(Records provided)
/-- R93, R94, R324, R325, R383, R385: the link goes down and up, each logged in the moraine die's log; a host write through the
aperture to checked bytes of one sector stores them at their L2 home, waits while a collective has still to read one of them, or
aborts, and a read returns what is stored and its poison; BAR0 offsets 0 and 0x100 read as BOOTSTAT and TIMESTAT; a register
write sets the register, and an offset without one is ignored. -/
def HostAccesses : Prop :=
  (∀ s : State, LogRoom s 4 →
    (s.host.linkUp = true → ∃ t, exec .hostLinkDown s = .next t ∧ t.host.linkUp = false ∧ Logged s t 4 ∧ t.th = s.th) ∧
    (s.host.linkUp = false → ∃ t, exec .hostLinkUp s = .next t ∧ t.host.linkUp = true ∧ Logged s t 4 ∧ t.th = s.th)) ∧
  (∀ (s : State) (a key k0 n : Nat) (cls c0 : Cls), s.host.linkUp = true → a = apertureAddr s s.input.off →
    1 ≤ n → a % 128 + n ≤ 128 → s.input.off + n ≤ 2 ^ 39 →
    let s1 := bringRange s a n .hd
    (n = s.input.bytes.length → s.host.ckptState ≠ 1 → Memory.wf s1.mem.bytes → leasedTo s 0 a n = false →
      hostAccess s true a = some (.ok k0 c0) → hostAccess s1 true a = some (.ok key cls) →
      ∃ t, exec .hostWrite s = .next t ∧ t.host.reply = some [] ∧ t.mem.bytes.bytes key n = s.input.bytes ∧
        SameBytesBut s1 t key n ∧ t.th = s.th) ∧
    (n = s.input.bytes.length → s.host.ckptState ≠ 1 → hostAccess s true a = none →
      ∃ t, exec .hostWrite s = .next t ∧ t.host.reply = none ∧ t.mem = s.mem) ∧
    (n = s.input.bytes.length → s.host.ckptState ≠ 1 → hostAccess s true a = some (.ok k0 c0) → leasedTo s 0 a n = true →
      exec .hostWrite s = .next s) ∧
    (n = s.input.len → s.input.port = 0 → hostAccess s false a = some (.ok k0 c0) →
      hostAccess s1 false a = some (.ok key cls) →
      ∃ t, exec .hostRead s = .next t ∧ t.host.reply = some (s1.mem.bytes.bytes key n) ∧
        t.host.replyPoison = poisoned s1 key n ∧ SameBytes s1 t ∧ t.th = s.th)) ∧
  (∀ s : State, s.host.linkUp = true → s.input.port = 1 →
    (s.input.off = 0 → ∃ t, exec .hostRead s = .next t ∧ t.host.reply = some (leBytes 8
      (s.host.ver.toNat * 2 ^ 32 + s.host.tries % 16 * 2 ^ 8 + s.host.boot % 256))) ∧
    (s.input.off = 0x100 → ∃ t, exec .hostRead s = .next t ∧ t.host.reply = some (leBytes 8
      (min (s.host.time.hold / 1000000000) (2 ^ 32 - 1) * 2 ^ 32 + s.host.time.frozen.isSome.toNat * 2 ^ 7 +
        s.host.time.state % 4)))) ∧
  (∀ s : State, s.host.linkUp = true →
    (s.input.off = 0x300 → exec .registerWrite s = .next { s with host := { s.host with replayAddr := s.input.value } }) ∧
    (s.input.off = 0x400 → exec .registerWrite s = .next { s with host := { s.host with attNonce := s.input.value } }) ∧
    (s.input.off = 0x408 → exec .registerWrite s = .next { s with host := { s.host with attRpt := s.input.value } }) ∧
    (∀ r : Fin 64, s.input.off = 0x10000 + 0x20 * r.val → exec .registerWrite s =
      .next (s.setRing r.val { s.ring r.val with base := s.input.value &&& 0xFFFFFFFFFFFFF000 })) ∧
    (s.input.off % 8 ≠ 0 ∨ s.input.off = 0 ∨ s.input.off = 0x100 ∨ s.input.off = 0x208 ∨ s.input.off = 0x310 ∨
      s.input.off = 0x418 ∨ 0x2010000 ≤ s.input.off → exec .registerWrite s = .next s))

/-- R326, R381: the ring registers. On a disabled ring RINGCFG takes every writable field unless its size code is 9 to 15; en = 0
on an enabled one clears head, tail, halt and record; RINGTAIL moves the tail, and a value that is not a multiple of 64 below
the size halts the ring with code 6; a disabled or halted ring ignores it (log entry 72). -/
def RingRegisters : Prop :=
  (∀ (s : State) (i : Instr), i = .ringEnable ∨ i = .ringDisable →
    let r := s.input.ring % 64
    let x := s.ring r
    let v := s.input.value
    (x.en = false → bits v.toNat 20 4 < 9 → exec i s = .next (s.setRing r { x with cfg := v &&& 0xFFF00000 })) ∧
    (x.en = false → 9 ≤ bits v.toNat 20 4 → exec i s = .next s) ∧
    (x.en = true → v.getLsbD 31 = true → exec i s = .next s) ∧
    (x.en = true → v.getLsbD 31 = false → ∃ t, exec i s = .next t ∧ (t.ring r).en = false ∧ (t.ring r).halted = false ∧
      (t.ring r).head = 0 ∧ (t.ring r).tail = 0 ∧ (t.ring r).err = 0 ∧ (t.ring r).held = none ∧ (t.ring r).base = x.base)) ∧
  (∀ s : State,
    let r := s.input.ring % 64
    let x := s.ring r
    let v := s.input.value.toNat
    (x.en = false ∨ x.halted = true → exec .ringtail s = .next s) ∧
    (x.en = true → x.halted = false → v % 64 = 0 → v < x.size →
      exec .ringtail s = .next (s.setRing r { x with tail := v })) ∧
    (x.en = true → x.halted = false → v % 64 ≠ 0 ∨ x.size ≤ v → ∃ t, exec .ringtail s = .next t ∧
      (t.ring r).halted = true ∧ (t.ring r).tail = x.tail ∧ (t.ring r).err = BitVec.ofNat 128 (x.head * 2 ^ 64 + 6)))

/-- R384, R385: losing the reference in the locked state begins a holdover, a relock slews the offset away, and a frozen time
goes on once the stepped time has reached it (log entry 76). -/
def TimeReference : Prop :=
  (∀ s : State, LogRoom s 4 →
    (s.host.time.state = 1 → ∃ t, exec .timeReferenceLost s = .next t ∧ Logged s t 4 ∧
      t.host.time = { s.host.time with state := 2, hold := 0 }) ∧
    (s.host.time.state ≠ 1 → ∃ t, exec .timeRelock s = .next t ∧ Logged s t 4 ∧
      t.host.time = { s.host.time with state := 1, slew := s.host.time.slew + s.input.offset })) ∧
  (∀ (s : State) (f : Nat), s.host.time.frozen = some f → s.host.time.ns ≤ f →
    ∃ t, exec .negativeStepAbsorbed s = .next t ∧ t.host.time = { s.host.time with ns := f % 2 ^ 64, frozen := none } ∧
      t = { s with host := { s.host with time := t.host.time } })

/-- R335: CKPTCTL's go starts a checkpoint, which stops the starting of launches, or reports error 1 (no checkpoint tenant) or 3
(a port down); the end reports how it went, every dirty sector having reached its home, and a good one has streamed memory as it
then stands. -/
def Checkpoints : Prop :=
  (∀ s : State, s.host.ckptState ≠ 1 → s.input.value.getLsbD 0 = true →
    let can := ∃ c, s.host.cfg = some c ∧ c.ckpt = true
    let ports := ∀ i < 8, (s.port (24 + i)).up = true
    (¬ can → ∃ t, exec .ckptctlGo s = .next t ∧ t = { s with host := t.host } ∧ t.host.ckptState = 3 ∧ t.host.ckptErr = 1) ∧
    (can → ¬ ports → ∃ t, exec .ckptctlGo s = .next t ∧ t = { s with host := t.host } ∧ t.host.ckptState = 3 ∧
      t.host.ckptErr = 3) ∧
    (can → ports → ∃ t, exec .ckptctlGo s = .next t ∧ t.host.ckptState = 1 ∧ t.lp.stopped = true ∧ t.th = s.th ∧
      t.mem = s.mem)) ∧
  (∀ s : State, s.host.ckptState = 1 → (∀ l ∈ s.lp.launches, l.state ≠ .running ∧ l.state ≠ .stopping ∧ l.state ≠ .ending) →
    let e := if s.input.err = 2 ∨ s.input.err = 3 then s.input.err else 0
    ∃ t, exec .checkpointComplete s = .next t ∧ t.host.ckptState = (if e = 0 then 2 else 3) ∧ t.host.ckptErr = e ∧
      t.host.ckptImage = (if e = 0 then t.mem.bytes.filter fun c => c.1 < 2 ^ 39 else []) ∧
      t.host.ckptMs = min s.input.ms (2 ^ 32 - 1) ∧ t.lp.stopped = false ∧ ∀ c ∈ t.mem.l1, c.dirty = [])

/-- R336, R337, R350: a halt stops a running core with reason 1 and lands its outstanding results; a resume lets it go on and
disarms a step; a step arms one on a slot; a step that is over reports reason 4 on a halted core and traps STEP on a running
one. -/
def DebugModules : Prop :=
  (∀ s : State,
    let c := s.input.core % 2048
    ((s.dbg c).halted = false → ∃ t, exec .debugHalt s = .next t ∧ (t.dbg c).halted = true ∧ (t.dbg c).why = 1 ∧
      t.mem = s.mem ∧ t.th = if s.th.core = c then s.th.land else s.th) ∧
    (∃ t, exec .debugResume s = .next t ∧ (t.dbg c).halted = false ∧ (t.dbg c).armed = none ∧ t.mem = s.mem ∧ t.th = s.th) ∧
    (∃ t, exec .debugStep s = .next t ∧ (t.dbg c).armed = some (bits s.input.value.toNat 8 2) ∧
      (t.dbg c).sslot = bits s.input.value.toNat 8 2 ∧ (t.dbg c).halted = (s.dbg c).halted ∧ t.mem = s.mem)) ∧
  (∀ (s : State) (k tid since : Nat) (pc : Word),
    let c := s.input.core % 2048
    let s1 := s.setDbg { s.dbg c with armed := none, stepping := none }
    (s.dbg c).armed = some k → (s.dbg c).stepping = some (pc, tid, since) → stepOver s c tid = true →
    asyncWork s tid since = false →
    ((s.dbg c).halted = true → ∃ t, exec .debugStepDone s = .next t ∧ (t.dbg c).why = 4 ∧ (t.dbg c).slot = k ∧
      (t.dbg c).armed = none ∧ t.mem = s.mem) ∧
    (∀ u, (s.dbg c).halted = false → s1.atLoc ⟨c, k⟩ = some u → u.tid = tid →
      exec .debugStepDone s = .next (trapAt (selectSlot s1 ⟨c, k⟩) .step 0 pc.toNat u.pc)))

* * *

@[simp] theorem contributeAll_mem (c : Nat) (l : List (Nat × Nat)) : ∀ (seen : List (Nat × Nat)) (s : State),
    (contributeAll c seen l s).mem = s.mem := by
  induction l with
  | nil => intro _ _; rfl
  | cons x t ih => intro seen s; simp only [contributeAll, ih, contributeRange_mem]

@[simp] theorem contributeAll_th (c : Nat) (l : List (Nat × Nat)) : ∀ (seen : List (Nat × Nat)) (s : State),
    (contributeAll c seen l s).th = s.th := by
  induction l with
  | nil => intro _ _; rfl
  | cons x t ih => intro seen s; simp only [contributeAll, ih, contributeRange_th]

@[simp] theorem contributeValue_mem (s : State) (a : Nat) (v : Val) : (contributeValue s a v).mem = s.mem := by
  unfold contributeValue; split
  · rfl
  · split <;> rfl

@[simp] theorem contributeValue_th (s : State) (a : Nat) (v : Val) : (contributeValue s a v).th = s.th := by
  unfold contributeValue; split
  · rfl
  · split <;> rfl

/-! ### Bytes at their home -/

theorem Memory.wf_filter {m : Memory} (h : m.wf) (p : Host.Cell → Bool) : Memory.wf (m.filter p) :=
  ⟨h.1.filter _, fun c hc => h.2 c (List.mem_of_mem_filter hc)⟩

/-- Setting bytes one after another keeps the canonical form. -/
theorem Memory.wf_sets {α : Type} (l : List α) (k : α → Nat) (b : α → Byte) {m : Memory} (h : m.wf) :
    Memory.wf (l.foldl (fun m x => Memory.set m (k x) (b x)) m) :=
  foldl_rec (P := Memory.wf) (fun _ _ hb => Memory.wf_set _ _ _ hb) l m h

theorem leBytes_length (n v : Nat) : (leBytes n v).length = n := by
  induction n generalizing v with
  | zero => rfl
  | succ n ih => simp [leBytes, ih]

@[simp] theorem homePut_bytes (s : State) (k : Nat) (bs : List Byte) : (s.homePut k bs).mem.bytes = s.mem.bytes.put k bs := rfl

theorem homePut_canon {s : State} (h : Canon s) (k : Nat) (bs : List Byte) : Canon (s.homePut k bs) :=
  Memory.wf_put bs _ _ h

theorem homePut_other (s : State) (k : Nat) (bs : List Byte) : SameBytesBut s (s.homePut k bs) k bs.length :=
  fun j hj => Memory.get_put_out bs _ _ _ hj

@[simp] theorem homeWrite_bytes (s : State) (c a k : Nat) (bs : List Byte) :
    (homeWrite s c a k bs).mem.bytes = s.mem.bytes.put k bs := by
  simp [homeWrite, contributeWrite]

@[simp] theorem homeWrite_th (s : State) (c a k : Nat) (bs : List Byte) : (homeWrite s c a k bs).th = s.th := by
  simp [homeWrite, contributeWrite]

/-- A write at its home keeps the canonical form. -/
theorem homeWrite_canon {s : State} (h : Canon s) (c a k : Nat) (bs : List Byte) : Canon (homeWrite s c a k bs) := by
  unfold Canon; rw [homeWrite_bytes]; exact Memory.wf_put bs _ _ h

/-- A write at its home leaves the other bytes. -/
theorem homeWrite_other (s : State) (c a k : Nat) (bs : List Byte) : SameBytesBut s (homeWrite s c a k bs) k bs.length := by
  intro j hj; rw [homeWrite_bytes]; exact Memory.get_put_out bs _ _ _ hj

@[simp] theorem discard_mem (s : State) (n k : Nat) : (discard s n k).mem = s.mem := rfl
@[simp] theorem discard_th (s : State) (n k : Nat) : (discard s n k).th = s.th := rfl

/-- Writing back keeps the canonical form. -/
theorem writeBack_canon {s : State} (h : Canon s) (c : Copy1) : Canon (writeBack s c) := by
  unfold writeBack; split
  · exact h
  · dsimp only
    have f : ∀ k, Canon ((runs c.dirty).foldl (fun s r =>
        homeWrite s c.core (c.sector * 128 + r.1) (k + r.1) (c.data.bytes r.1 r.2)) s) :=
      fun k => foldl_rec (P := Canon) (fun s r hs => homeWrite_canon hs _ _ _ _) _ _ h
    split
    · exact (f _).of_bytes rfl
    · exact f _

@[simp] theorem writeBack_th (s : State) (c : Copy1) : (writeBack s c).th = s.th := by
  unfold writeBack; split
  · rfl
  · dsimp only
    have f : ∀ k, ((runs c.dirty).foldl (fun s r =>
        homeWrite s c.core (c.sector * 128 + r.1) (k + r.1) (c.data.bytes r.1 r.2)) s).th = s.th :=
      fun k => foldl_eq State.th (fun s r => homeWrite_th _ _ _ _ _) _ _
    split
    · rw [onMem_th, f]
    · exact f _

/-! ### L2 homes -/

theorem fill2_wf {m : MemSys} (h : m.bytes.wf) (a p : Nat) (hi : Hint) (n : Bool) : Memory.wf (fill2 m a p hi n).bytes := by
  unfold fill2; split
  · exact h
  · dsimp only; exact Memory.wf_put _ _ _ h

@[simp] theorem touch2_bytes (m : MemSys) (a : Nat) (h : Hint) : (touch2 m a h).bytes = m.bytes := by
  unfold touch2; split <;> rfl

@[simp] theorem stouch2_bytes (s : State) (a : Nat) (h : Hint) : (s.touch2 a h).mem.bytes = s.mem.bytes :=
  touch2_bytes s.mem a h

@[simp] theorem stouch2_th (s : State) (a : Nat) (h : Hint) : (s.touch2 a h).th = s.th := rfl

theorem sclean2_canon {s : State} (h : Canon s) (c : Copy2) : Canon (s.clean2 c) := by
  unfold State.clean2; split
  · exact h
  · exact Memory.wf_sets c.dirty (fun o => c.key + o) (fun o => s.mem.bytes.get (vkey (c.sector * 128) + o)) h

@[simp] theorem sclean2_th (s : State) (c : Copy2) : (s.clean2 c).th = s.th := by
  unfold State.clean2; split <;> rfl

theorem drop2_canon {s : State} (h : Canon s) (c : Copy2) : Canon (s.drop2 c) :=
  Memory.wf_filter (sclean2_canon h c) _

* * *

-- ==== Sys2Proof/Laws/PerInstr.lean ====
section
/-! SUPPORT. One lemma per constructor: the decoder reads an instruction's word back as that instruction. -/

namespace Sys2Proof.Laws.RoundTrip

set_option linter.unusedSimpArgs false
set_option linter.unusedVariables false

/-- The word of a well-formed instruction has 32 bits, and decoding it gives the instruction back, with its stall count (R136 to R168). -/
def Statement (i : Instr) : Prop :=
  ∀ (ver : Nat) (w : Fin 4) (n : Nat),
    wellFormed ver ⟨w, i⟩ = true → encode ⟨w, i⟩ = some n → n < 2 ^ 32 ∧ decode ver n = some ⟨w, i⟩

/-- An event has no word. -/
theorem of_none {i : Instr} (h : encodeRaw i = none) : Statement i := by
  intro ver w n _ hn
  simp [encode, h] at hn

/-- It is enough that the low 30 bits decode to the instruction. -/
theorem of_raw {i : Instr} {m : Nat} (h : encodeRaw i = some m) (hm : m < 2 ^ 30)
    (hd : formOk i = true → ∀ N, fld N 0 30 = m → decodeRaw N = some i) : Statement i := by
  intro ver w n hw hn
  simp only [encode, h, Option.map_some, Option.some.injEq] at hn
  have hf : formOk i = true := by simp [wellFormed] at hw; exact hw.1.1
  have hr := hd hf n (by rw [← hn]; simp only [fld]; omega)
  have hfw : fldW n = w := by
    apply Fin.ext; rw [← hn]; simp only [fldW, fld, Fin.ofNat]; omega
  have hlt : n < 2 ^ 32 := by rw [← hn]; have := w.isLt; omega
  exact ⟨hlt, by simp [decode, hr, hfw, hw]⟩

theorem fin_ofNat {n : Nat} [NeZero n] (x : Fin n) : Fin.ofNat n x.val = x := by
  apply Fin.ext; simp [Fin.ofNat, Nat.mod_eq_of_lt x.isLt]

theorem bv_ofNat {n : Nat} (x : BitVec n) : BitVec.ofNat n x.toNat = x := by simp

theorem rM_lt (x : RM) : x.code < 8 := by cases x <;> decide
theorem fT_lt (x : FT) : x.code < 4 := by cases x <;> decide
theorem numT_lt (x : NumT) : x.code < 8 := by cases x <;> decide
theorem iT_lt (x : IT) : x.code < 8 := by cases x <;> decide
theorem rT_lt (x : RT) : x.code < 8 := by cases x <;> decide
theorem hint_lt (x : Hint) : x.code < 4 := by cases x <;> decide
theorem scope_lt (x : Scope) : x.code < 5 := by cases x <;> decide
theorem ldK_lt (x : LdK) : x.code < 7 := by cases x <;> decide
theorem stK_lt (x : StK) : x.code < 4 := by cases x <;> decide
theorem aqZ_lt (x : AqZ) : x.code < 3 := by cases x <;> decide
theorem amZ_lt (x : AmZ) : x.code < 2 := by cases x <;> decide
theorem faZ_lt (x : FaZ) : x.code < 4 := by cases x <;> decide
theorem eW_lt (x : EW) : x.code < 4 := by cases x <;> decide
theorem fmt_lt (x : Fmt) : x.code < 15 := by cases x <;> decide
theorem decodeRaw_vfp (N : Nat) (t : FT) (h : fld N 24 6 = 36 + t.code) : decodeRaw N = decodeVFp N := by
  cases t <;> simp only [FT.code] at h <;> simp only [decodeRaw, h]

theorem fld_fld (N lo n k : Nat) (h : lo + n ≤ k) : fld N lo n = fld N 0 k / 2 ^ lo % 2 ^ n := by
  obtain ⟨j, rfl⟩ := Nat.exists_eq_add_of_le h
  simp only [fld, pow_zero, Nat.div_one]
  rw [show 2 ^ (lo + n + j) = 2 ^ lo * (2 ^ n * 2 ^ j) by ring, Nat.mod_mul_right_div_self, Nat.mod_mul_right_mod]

(Your goal) Using the entries above, output exactly the lines between the line holding "write through the" and the line holding "aperture to checked", end lines included, and nothing more.

(Task response)
/-- R93, R94, R324, R325, R383, R385: the link goes down and up, each logged in the moraine die's log; a host write through the
aperture to checked bytes of one sector stores them at their L2 home, waits while a collective has still to read one of them, or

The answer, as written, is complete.